Democrats have predictably seized on the warning to denounce the Republican intransigence on the debt ceiling, but Republicans, also predictably, found legitimacy in Moody's analysis for their position that an increase in the debt ceiling needs to be accompanied by budget cuts. Moody’s in fact assures: “If the debt limit is raised and default avoided, the Aaa rating will be maintained." It adds, however, its rating outlook will depend on the outcome of negotiations on deficit reduction. Says Moody's: "A credible agreement on substantial deficit reduction would support a continued stable outlook; lack of such an agreement could prompt Moody's to change its outlook to negative on the Aaa rating.” In other words even if we get past the debt ceiling crisis without doing too much long-term damage, rating services are going to continue to cast a cold eye on U.S. borrowing unless a credible plan to deal with the deficit and national debt is forthcoming soon.
Note that Moody’s, like the U.S. bishops, is not trying to define the nature of that "credible" deficit reduction plan, that is, it endorses neither shock-therapy style cutbacks or glide-path deficit-spending back to something approaching solvency. But Moody’s does call for “substantial and credible long-term deficit reduction,” adding, “such reduction would imply stabilization within a few years and ultimately a decline in the government's debt ratios, including the ratio of debt to GDP.”
That appears to be the goal on both sides of the aisle. How precisely we get there will be in hot dispute, likely right up to the July deadline on a rating reassessment specified by Moody’s.

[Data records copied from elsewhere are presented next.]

/-! ## ARM -/

/-- The formats an entry of the ARM decode table can name (R159, R160). -/
inductive ArmFormat where
  | dataProcessing | mrs | msrRegister | msrImmediate | multiply | multiplyLong | singleDataSwap | branchExchange
  | halfwordTransfer | singleDataTransfer | blockDataTransfer | branch | softwareInterrupt | undefined
  deriving DecidableEq, Repr

/-- The 12-bit table index `raw[27:20] : raw[7:4]` (R159). -/
def armIndex (w : Word) : BitVec 12 := w.extractLsb' 20 8 ++ w.extractLsb' 4 4

/-- The table entries with `hi[7:5] = 000`: multiplies and swaps, halfword transfers, the control space, and register-operand
data processing (R160). -/
def armFormat000 (hi : BitVec 8) (lo : BitVec 4) : ArmFormat :=
  if lo = 0b1001#4 then
    if hi.extractLsb' 2 3 = 0b000#3 then .multiply
    else if hi.extractLsb' 3 2 = 0b01#2 then .multiplyLong
    else if hi.extractLsb' 3 2 = 0b10#2 ∧ hi.extractLsb' 0 2 = 0b00#2 then .singleDataSwap
    else .undefined
  else if lo.getLsbD 3 ∧ lo.getLsbD 0 then
    if hi.getLsbD 0 = false ∧ lo.extractLsb' 1 2 ≠ 0b01#2 then .undefined
    else if hi.getLsbD 4 = false ∧ hi.getLsbD 1 then .undefined
    else .halfwordTransfer
  else if hi.extractLsb' 3 2 = 0b10#2 ∧ hi.getLsbD 0 = false then
    if hi = 0b00010010#8 ∧ lo = 0b0001#4 then .branchExchange
    else if lo = 0b0000#4 ∧ hi.getLsbD 1 = false then .mrs
    else if lo = 0b0000#4 then .msrRegister
    else .undefined
  else .dataProcessing

/-- The table entry at `(hi, lo)`, in the order R160 evaluates it. -/
def armFormat (hi : BitVec 8) (lo : BitVec 4) : ArmFormat :=
  match (hi.extractLsb' 5 3).toNat with
  | 0 => armFormat000 hi lo
  | 1 =>
    if hi.extractLsb' 3 2 = 0b10#2 ∧ hi.getLsbD 0 = false then
      if hi.getLsbD 1 then .msrImmediate else .undefined
    else .dataProcessing
  | 2 => .singleDataTransfer
  | 3 => if lo.getLsbD 0 then .undefined else .singleDataTransfer
  | 4 => .blockDataTransfer
  | 5 => .branch
  | 6 => .undefined
  | _ => if hi.getLsbD 4 then .softwareInterrupt else .undefined

/-- The DataProcessing instruction of an opcode with an immediate operand2 (R152, R260). TST, TEQ, CMP and CMN carry no S (R267). -/
def dpImm (op : AluOp) (cond : Cond) (sf : Bool) (rn rd : Reg) (rotate : BitVec 4) (imm : BitVec 8) : Instr :=
  match op with
  | .and => .andImm cond sf rn rd rotate imm
  | .eor => .eorImm cond sf rn rd rotate imm
  | .sub => .subImm cond sf rn rd rotate imm
  | .rsb => .rsbImm cond sf rn rd rotate imm
  | .add => .addImm cond sf rn rd rotate imm
  | .adc => .adcImm cond sf rn rd rotate imm
  | .sbc => .sbcImm cond sf rn rd rotate imm
  | .rsc => .rscImm cond sf rn rd rotate imm
  | .tst => .tstImm cond rn rd rotate imm
  | .teq => .teqImm cond rn rd rotate imm
  | .cmp => .cmpImm cond rn rd rotate imm
  | .cmn => .cmnImm cond rn rd rotate imm
  | .orr => .orrImm cond sf rn rd rotate imm
  | .mov => .movImm cond sf rn rd rotate imm
  | .bic => .bicImm cond sf rn rd rotate imm
  | .mvn => .mvnImm cond sf rn rd rotate imm

/-- The DataProcessing instruction of an opcode with an immediate shift (R152, R260). TST, TEQ, CMP and CMN carry no S (R267). -/
def dpShimm (op : AluOp) (cond : Cond) (sf : Bool) (rn rd : Reg) (amount : BitVec 5) (ty : ShiftType) (rm : Reg) : Instr :=
  match op with
  | .and => .andShimm cond sf rn rd amount ty rm
  | .eor => .eorShimm cond sf rn rd amount ty rm
  | .sub => .subShimm cond sf rn rd amount ty rm
  | .rsb => .rsbShimm cond sf rn rd amount ty rm
  | .add => .addShimm cond sf rn rd amount ty rm
  | .adc => .adcShimm cond sf rn rd amount ty rm
  | .sbc => .sbcShimm cond sf rn rd amount ty rm
  | .rsc => .rscShimm cond sf rn rd amount ty rm
  | .tst => .tstShimm cond rn rd amount ty rm
  | .teq => .teqShimm cond rn rd amount ty rm
  | .cmp => .cmpShimm cond rn rd amount ty rm
  | .cmn => .cmnShimm cond rn rd amount ty rm
  | .orr => .orrShimm cond sf rn rd amount ty rm
  | .mov => .movShimm cond sf rn rd amount ty rm
  | .bic => .bicShimm cond sf rn rd amount ty rm
  | .mvn => .mvnShimm cond sf rn rd amount ty rm

/-- The DataProcessing instruction of an opcode with a register shift (R152, R260). TST, TEQ, CMP and CMN carry no S (R267). -/
def dpShreg (op : AluOp) (cond : Cond) (sf : Bool) (rn rd : Reg) (rs : Reg) (ty : ShiftType) (rm : Reg) : Instr :=
  match op with
  | .and => .andShreg cond sf rn rd rs ty rm
  | .eor => .eorShreg cond sf rn rd rs ty rm
  | .sub => .subShreg cond sf rn rd rs ty rm
  | .rsb => .rsbShreg cond sf rn rd rs ty rm
  | .add => .addShreg cond sf rn rd rs ty rm
  | .adc => .adcShreg cond sf rn rd rs ty rm
  | .sbc => .sbcShreg cond sf rn rd rs ty rm
  | .rsc => .rscShreg cond sf rn rd rs ty rm
  | .tst => .tstShreg cond rn rd rs ty rm
  | .teq => .teqShreg cond rn rd rs ty rm
  | .cmp => .cmpShreg cond rn rd rs ty rm
  | .cmn => .cmnShreg cond rn rd rs ty rm
  | .orr => .orrShreg cond sf rn rd rs ty rm
  | .mov => .movShreg cond sf rn rd rs ty rm
  | .bic => .bicShreg cond sf rn rd rs ty rm
  | .mvn => .mvnShreg cond sf rn rd rs ty rm

/-- A DataProcessing word: bit 25 selects the immediate form, bit 4 the register shift (R152). -/
def parseDataProcessing (w : Word) : Instr :=
  let op := AluOp.ofBits (w.extractLsb' 21 4)
  let cond := Cond.ofBits (w.extractLsb' 28 4)
  let sf := w.getLsbD 20
  let rn := Code.regAt w 16
  let rd := Code.regAt w 12
  let ty := ShiftType.ofBits (w.extractLsb' 5 2)
  let rm := Code.regAt w 0
  if w.getLsbD 25 then dpImm op cond sf rn rd (w.extractLsb' 8 4) (w.extractLsb' 0 8)
  else if w.getLsbD 4 then dpShreg op cond sf rn rd (Code.regAt w 8) ty rm
  else dpShimm op cond sf rn rd (w.extractLsb' 7 5) ty rm

/-- A Multiply word: bit 21 is A (R154). -/
def parseMultiply (w : Word) : Instr :=
  let cond := Cond.ofBits (w.extractLsb' 28 4)
  let sf := w.getLsbD 20
  if w.getLsbD 21 then .mla cond sf (Code.regAt w 16) (Code.regAt w 12) (Code.regAt w 8) (Code.regAt w 0)
  else .mul cond sf (Code.regAt w 16) (Code.regAt w 8) (Code.regAt w 0)

/-- A MultiplyLong word: bit 22 is U (1 = signed), bit 21 is A (R154). -/
def parseMultiplyLong (w : Word) : Instr :=
  let cond := Cond.ofBits (w.extractLsb' 28 4)
  let sf := w.getLsbD 20
  let rdHi := Code.regAt w 16
  let rdLo := Code.regAt w 12
  let rs := Code.regAt w 8
  let rm := Code.regAt w 0
  match w.getLsbD 22, w.getLsbD 21 with
  | false, false => .umull cond sf rdHi rdLo rs rm
  | false, true => .umlal cond sf rdHi rdLo rs rm
  | true, false => .smull cond sf rdHi rdLo rs rm
  | true, true => .smlal cond sf rdHi rdLo rs rm

/-- A SingleDataSwap word: bit 22 is B (R155). -/
def parseSwap (w : Word) : Instr :=
  let cond := Cond.ofBits (w.extractLsb' 28 4)
  if w.getLsbD 22 then .swpb cond (Code.regAt w 16) (Code.regAt w 12) (Code.regAt w 0)
  else .swp cond (Code.regAt w 16) (Code.regAt w 12) (Code.regAt w 0)

/-- A HalfwordTransfer word: L is bit 20, SH bits 6 and 5, bit 22 the immediate form (R156). A store has SH = 01 (R160). -/
def parseHalfword (w : Word) : Instr :=
  let cond := Cond.ofBits (w.extractLsb' 28 4)
  let p := w.getLsbD 24
  let u := w.getLsbD 23
  let wb := w.getLsbD 21
  let rn := Code.regAt w 16
  let rd := Code.regAt w 12
  let imm := w.extractLsb' 8 4 ++ w.extractLsb' 0 4
  let rm := Code.regAt w 0
  match w.getLsbD 20, w.getLsbD 6, w.getLsbD 5, w.getLsbD 22 with
  | false, _, _, true => .strhImm cond p u wb rn rd imm
  | false, _, _, false => .strhReg cond p u wb rn rd rm
  | true, false, _, true => .ldrhImm cond p u wb rn rd imm
  | true, false, _, false => .ldrhReg cond p u wb rn rd rm
  | true, true, false, true => .ldrsbImm cond p u wb rn rd imm
  | true, true, false, false => .ldrsbReg cond p u wb rn rd rm
  | true, true, true, true => .ldrshImm cond p u wb rn rd imm
  | true, true, true, false => .ldrshReg cond p u wb rn rd rm

/-- A SingleDataTransfer word (R157): bit 25 selects the register offset; P = 0 with W = 1 is the T form (R326). -/
def parseSingle (w : Word) : Instr :=
  let cond := Cond.ofBits (w.extractLsb' 28 4)
  let p := w.getLsbD 24
  let u := w.getLsbD 23
  let wb := w.getLsbD 21
  let rn := Code.regAt w 16
  let rd := Code.regAt w 12
  let imm := w.extractLsb' 0 12
  let am := w.extractLsb' 7 5
  let ty := ShiftType.ofBits (w.extractLsb' 5 2)
  let rm := Code.regAt w 0
  if p = false ∧ wb then
    match w.getLsbD 20, w.getLsbD 22, w.getLsbD 25 with
    | false, false, false => .strtImm cond u rn rd imm
    | false, false, true => .strtReg cond u rn rd am ty rm
    | false, true, false => .strbtImm cond u rn rd imm
    | false, true, true => .strbtReg cond u rn rd am ty rm
    | true, false, false => .ldrtImm cond u rn rd imm
    | true, false, true => .ldrtReg cond u rn rd am ty rm
    | true, true, false => .ldrbtImm cond u rn rd imm
    | true, true, true => .ldrbtReg cond u rn rd am ty rm
  else
    match w.getLsbD 20, w.getLsbD 22, w.getLsbD 25 with
    | false, false, false => .strImm cond p u wb rn rd imm
    | false, false, true => .strReg cond p u wb rn rd am ty rm
    | false, true, false => .strbImm cond p u wb rn rd imm
    | false, true, true => .strbReg cond p u wb rn rd am ty rm
    | true, false, false => .ldrImm cond p u wb rn rd imm
    | true, false, true => .ldrReg cond p u wb rn rd am ty rm
    | true, true, false => .ldrbImm cond p u wb rn rd imm
    | true, true, true => .ldrbReg cond p u wb rn rd am ty rm
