-- ==== Sys2Proof/Machine/PsrTransfer.lean ====
section
/-! DEFINITION. MRS and MSR (41_arm_data_processing.md R284 to R288, timing R731). -/

namespace Sys2Proof.Machine

/-- MRS: the CPSR or the SPSR of the current mode into a register (R284). -/
def moveFromPsr (spsr : Bool) (rd : Reg) (s : State) : Result :=
  match if spsr then s.spsr else some s.readCpsr with
  | none => .fault .spsrUnavailable
  | some v => s.checked (rd = 15) .mrsToPC (.next (((s.chargeCode .S).writeReg rd v).finish (rd = 15)))

/-- The CPSR MSR would leave: the flags byte, and in a privileged mode the control byte without T (R286, R287). -/
def msrCpsr (p v : Word) (mask : PsrMask) (privileged : Bool) : Word :=
  let p1 := if mask.f then psrWithFlags p (psrN v) (psrZ v) (psrC v) (psrV v) else p
  if mask.c && privileged then psrWithControl p1 (psrI v) (psrF v) (psrT p) (psrM v) else p1

/-- The SPSR MSR leaves: the flags byte and the whole control byte (R286, R288). -/
def msrSpsr (p v : Word) (mask : PsrMask) : Word :=
  let p1 := if mask.f then psrWithFlags p (psrN v) (psrZ v) (psrC v) (psrV v) else p
  if mask.c then psrWithControl p1 (psrI v) (psrF v) (psrT v) (psrM v) else p1

/-- MSR to the CPSR; an operand that is R15 stops first, since the new mode comes from it (R285, R287, assumption 7). -/
def moveToCpsr (mask : PsrMask) (fromPc : Bool) (v : Word) (s : State) : Result :=
  let p := msrCpsr s.readCpsr v mask s.mode.privileged
  s.checked fromPc .msrFromPC
    (match Mode.ofBits? (psrM p) with
     | none => .fault (.invalidMode (psrM p))
     | some _ => .next (((s.chargeCode .S).writeCpsr p).finish false))

/-- MSR to the SPSR of the current mode: a missing SPSR stops before an operand that is R15 (R288). -/
def moveToSpsr (mask : PsrMask) (fromPc : Bool) (v : Word) (s : State) : Result :=
  match s.spsr with
  | none => .fault .spsrUnavailable
  | some p => s.checked fromPc .msrFromPC (.next (((s.chargeCode .S).writeSpsrOf s.mode (msrSpsr p v mask)).finish false))

/-- MSR of a value; `fromPc` says that it comes from R15 (R285). -/
def moveToPsr (spsr : Bool) (mask : PsrMask) (fromPc : Bool) (v : Word) (s : State) : Result :=
  if spsr then moveToSpsr mask fromPc v s else moveToCpsr mask fromPc v s

/-- MRS (R284, R62). -/
def execMrs (cond : Cond) (spsr : Bool) (rd : Reg) (s : State) : Result :=
  conditional cond s (moveFromPsr spsr rd s)

/-- MSR_reg (R285 to R288). -/
def execMsrReg (cond : Cond) (spsr : Bool) (mask : PsrMask) (rm : Reg) (s : State) : Result :=
  conditional cond s (moveToPsr spsr mask (rm = 15) (s.readReg rm) s)

/-- MSR_imm (R285 to R288). -/
def execMsrImm (cond : Cond) (spsr : Bool) (mask : PsrMask) (rotate : BitVec 4) (imm : BitVec 8) (s : State) : Result :=
  conditional cond s (moveToPsr spsr mask false (rotatedImm rotate imm) s)

end Sys2Proof.Machine
end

Even as the unemployment numbers continue their march of gloom and the housing markets double-dips, some are still arguing for a deficit reduction plan that will look a lot like German and U.K. style austerity. For economists like Paul Krugman, however, that approach only portends a great deal more short-term pain for the jobless, poor and middle class and the possibility of catapulting the fragile two-year-old recovery into renewed recession or worse.
It appears we are playing a game of chicken not just with the debt ceiling, but with two contending theories over how best to throttle up the U.S. economy—creating jobs and restoring something that looks more like prosperity in America—without driving ourselves over the edge. Personally I would prefer not living in a time that future economists will be comparing to 1937 when F.D.R. took his foot off the floor too soon. Much is riding on the folks in Washington getting this right. It's probably unfortunate that we teeter on the edge of a renewed economic crisis just as the presidential election circus rolls into Washington. Grandstanding and playing to respective bases may hamper serious discussions aimed at unraveling the debt crisis and putting more Americans back to work. Over the past year President Obama has been balancing calls for more stimulus and arguments for austerity. He may not be able to ride these negotiations out in the middle.